BEGIN Records for this exercise
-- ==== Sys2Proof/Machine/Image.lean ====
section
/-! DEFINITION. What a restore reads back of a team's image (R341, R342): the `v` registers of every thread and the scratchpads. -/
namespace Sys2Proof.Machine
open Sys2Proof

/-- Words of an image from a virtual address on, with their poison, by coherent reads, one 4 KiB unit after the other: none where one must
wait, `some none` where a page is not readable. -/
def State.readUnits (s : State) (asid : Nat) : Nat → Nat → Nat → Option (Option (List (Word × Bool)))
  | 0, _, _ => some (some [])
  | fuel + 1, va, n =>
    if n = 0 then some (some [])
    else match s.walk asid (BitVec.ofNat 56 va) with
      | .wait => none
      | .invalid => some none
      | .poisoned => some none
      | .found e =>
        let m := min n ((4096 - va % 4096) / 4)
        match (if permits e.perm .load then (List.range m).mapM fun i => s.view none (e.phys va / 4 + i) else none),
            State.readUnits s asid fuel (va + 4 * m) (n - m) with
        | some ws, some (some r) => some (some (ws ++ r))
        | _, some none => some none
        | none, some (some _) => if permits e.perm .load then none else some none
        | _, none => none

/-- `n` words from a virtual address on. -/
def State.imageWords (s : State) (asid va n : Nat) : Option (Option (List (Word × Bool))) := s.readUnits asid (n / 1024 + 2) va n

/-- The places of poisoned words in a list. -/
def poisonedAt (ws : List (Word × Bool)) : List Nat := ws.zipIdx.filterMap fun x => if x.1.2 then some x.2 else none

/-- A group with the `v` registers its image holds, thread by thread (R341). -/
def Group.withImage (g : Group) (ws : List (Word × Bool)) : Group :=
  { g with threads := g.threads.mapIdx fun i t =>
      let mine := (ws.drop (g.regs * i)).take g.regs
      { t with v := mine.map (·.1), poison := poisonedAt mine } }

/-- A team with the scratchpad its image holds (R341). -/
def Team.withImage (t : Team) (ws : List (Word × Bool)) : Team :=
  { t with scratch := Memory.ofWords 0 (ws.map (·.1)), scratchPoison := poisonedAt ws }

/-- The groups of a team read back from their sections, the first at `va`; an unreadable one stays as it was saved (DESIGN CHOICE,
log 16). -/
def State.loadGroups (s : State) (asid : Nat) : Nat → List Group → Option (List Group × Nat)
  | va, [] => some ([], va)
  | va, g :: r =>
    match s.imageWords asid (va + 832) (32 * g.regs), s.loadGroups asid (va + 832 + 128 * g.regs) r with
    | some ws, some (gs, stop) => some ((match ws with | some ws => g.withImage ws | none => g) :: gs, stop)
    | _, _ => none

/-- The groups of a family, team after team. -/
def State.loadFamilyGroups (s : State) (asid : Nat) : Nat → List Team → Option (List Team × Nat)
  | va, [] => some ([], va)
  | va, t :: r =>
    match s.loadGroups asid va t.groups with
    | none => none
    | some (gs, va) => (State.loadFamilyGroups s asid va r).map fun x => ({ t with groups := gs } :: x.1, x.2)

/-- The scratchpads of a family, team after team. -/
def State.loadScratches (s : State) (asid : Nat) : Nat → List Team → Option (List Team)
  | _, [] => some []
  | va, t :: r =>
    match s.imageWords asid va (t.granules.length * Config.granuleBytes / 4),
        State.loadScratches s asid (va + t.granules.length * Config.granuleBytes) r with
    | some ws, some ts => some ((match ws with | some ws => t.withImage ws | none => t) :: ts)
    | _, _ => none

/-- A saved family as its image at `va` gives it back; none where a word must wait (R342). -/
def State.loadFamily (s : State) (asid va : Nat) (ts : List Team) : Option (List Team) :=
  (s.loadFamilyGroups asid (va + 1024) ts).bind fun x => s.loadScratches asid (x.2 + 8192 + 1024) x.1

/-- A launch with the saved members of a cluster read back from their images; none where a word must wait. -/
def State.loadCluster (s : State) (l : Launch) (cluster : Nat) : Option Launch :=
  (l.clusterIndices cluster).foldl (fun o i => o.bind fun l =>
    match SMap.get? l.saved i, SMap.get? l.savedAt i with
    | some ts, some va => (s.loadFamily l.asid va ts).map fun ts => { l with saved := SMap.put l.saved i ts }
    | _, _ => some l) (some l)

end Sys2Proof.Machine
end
END Records for this exercise
BEGIN Records for this exercise
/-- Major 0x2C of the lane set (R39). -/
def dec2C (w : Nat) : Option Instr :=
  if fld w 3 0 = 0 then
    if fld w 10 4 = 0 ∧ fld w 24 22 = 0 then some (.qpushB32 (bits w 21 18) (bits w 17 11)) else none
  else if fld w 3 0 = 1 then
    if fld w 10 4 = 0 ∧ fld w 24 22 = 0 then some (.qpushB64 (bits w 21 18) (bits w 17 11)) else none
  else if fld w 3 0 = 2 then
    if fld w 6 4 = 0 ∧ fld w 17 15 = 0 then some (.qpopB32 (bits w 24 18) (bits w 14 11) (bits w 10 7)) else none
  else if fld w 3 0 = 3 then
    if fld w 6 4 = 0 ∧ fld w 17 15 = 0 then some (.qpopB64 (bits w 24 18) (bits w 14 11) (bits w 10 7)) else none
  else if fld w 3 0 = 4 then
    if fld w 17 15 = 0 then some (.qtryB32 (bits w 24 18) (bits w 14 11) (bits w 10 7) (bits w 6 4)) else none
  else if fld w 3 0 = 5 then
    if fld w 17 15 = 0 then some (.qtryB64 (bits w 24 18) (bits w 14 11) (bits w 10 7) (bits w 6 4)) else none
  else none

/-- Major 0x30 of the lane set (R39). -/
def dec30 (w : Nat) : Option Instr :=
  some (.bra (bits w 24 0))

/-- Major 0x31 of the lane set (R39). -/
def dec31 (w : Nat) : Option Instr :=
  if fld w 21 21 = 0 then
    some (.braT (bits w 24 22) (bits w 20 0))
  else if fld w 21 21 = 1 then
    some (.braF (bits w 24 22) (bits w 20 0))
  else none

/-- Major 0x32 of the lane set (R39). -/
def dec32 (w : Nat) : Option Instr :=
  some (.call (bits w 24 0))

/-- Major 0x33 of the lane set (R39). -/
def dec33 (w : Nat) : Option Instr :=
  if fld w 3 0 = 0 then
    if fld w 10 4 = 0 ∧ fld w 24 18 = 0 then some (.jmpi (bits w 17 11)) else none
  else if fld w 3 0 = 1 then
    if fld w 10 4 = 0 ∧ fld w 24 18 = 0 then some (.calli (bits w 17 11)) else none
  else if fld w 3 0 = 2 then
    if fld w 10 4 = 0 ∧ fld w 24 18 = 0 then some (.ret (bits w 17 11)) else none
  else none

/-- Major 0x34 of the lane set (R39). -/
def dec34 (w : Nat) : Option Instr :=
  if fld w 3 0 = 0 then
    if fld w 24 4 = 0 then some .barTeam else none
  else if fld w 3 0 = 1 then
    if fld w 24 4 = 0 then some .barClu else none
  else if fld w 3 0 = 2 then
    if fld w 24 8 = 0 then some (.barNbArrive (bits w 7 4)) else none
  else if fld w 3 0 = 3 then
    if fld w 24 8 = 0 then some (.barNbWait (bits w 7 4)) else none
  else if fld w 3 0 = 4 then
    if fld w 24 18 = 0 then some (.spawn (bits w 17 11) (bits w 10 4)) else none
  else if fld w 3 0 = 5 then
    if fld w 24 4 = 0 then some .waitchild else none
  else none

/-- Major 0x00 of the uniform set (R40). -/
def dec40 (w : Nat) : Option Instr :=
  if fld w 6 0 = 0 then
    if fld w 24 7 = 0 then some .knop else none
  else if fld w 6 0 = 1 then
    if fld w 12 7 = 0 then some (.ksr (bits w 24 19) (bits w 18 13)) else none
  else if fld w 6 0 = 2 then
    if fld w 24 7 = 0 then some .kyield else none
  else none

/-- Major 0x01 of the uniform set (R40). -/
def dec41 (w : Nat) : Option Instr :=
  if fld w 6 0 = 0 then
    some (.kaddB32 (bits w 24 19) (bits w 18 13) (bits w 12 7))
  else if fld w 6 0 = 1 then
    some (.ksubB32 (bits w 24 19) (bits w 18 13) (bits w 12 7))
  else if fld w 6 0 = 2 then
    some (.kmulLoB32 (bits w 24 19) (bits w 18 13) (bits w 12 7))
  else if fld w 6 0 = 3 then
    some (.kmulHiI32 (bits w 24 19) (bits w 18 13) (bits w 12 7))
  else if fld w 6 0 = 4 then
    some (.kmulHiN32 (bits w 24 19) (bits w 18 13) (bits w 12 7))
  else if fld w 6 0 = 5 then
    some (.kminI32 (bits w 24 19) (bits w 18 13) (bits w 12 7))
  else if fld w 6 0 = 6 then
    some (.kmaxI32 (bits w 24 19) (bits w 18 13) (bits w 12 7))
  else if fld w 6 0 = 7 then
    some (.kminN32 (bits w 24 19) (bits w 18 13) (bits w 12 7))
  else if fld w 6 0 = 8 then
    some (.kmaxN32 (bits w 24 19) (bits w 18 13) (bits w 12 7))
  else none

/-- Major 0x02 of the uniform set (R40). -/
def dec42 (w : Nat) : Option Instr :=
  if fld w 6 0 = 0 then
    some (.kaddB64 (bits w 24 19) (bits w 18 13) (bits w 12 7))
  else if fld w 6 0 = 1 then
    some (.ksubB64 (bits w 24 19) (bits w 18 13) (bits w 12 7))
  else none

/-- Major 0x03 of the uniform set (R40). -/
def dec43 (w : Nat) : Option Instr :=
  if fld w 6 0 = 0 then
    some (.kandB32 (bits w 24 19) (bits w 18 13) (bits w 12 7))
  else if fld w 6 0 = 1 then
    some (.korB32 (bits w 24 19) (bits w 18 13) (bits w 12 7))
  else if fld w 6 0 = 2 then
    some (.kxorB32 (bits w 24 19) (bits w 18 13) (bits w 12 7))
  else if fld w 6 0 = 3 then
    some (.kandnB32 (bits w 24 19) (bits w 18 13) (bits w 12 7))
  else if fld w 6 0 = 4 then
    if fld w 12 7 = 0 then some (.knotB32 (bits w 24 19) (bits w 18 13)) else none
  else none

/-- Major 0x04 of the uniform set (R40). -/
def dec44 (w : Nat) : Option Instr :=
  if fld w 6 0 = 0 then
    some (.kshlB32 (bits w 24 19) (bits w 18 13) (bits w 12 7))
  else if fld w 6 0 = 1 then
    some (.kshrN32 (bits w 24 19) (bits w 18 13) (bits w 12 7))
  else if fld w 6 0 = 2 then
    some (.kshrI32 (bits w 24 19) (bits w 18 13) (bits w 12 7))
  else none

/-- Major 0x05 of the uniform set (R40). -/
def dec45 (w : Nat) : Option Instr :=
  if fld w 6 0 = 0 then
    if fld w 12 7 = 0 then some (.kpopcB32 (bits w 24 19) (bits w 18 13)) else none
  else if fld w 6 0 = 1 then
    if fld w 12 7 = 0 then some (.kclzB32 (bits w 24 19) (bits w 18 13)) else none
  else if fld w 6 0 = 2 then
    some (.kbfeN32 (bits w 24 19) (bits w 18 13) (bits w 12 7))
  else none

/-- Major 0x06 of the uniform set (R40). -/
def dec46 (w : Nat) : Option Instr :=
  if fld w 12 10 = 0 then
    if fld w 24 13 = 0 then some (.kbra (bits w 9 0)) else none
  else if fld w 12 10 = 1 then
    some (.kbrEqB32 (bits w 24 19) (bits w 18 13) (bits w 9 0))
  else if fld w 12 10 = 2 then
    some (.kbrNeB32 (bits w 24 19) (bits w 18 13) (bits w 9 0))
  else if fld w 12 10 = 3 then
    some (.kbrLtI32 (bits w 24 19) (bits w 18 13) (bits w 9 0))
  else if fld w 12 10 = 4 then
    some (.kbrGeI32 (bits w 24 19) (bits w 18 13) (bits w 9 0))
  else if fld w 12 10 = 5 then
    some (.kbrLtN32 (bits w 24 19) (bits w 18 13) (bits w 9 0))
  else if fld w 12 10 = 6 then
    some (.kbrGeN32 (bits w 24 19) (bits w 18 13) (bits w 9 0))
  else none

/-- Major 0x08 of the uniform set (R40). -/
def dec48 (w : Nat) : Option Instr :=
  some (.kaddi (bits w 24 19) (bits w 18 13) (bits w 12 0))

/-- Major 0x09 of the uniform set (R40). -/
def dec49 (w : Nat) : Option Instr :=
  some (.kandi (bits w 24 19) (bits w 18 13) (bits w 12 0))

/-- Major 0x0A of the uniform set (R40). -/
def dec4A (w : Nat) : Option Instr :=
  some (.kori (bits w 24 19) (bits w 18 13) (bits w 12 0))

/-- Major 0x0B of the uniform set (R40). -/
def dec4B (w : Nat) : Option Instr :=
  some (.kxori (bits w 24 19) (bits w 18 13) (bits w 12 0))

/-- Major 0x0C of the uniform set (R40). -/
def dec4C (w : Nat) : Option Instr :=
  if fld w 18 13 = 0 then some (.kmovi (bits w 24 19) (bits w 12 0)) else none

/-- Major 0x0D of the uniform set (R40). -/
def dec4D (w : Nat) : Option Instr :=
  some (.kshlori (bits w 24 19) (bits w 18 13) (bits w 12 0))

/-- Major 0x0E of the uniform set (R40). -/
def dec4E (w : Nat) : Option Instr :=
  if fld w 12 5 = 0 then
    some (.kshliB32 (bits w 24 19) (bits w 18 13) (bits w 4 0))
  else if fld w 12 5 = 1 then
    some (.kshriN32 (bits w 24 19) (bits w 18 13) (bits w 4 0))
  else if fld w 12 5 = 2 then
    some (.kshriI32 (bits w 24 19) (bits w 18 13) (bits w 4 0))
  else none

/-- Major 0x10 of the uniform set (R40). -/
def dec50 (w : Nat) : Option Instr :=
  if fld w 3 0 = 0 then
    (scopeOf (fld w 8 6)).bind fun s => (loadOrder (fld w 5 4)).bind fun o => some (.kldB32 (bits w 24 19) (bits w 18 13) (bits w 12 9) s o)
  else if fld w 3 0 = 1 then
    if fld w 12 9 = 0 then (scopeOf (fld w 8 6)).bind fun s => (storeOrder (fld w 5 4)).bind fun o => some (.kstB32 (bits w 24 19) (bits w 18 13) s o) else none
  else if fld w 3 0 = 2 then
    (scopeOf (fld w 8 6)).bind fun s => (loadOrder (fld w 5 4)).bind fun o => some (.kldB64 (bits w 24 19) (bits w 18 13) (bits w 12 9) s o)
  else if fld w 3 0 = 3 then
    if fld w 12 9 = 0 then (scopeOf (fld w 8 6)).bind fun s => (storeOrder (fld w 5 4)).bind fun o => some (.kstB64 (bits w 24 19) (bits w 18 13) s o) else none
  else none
END Records for this exercise
BEGIN Records for this exercise
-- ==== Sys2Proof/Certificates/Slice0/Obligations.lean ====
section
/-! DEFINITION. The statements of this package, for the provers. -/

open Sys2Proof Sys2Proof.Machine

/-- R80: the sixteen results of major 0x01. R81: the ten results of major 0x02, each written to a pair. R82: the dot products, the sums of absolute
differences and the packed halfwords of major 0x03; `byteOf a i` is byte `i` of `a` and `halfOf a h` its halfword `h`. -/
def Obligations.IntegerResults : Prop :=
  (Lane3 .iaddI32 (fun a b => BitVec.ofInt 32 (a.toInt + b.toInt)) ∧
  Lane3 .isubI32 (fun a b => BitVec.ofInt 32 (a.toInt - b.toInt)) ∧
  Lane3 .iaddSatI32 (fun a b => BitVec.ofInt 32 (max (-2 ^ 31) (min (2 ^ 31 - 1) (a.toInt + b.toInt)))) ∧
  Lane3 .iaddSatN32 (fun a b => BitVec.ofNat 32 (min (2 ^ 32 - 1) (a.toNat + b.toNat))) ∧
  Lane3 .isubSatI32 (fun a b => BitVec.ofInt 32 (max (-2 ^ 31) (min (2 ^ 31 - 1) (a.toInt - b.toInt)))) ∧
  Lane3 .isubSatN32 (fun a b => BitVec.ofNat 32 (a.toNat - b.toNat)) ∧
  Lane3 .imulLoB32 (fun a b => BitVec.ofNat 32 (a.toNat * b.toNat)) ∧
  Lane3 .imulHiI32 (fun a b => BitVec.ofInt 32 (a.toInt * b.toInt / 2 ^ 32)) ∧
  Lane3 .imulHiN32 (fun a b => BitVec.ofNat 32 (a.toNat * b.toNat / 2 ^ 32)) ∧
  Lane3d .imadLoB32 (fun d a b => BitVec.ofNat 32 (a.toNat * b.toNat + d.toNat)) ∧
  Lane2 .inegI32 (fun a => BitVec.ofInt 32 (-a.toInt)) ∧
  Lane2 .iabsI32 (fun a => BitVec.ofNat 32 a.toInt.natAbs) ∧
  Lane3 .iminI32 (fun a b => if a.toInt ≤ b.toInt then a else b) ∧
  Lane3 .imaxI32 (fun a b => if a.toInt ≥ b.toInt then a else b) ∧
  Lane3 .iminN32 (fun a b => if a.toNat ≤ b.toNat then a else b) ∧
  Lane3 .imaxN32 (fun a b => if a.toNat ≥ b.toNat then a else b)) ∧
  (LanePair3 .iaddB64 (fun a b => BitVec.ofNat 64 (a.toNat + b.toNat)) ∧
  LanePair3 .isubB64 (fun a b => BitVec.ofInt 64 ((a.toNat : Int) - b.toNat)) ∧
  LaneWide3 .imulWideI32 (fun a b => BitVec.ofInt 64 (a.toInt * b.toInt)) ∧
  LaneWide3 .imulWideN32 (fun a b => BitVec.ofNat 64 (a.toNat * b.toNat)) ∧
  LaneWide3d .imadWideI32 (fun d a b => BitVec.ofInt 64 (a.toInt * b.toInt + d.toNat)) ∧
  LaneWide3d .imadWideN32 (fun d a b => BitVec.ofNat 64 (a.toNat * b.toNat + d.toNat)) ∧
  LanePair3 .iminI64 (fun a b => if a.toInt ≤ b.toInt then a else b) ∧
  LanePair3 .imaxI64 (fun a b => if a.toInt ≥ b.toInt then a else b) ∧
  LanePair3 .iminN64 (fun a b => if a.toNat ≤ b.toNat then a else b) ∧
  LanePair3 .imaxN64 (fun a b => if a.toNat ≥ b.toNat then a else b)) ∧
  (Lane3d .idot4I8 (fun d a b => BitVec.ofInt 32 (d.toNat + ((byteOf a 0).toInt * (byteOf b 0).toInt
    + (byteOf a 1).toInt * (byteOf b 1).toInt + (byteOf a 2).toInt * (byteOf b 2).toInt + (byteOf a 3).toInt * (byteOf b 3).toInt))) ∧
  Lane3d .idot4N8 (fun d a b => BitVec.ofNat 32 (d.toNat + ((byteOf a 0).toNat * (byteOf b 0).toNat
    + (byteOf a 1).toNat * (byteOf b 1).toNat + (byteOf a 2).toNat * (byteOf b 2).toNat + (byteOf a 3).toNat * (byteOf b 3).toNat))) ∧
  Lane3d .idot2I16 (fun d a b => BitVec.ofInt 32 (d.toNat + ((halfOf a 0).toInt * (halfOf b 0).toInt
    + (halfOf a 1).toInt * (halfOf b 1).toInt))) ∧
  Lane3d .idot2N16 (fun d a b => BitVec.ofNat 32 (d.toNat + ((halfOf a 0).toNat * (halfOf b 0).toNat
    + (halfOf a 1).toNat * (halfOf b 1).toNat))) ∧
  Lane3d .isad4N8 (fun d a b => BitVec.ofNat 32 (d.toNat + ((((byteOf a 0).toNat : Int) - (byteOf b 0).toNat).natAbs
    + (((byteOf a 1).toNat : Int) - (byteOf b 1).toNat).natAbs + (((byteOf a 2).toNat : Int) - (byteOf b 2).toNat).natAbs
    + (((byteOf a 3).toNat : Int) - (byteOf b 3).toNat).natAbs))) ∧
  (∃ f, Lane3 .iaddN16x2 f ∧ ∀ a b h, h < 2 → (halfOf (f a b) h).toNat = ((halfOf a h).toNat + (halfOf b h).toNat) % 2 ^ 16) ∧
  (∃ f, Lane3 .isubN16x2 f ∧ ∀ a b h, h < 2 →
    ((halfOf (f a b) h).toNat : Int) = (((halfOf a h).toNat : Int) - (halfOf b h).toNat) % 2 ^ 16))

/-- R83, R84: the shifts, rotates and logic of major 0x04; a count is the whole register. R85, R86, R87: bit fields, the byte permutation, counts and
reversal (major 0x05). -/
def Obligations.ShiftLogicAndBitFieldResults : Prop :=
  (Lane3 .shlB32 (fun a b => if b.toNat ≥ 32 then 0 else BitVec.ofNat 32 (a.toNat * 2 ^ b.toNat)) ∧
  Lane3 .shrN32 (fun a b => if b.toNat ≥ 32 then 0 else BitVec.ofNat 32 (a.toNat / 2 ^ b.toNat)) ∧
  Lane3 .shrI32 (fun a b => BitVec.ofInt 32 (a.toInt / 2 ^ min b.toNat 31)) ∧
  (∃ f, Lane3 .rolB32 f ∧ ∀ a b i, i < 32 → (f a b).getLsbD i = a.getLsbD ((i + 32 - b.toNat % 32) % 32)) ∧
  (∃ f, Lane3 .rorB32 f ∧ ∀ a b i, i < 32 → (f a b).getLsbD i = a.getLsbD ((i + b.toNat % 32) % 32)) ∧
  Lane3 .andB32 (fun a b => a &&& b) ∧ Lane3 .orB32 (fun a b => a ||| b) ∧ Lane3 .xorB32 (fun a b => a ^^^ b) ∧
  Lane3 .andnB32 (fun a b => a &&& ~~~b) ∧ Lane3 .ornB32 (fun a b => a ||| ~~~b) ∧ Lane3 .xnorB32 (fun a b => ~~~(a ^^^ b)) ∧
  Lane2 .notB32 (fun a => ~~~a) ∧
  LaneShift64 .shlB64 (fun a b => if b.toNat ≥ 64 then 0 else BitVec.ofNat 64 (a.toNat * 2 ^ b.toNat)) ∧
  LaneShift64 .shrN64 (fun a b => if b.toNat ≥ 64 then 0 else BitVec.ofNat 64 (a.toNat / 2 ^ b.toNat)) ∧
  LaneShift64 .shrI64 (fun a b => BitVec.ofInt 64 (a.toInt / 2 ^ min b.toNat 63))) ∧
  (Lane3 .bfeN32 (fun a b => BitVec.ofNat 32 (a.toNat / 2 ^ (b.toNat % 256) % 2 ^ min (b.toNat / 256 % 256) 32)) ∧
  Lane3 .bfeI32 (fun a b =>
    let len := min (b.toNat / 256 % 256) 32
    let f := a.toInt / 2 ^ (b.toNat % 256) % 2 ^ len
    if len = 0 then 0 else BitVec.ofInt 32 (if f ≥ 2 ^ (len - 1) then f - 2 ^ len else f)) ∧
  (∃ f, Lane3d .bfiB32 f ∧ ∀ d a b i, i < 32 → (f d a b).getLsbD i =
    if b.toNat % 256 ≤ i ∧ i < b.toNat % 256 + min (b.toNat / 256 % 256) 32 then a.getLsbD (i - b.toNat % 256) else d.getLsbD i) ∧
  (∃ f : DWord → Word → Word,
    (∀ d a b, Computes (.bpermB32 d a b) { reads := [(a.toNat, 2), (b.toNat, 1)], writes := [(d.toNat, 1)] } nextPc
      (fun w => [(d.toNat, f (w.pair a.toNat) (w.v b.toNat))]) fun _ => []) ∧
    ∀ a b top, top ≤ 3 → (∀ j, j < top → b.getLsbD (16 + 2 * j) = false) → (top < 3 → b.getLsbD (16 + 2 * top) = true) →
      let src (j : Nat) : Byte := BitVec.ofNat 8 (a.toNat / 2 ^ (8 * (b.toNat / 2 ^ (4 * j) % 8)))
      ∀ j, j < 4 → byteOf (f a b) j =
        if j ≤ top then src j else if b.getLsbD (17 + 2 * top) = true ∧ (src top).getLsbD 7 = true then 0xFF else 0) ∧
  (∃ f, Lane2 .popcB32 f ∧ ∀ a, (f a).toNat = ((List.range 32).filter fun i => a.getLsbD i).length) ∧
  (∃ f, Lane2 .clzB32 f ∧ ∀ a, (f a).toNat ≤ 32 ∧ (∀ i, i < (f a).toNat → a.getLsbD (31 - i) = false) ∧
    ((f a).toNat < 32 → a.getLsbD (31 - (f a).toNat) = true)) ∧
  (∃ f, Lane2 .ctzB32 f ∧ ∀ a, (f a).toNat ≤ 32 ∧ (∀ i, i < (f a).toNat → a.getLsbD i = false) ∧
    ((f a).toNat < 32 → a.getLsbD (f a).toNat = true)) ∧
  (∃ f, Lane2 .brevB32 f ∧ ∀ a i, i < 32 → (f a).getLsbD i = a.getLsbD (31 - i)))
END Records for this exercise
Assigned task | Within the data above, the lines from the one with "-- ==== Sys2Proof/Machine/Image.lean" to the one with "if n = 0 then some (some [])" must be repeated exactly; no other line belongs in the answer.

Response to this exercise |
-- ==== Sys2Proof/Machine/Image.lean ====
section
/-! DEFINITION. What a restore reads back of a team's image (R341, R342): the `v` registers of every thread and the scratchpads. -/
namespace Sys2Proof.Machine
open Sys2Proof

/-- Words of an image from a virtual address on, with their poison, by coherent reads, one 4 KiB unit after the other: none where one must
wait, `some none` where a page is not readable. -/
def State.readUnits (s : State) (asid : Nat) : Nat → Nat → Nat → Option (Option (List (Word × Bool)))
  | 0, _, _ => some (some [])
  | fuel + 1, va, n =>
    if n = 0 then some (some [])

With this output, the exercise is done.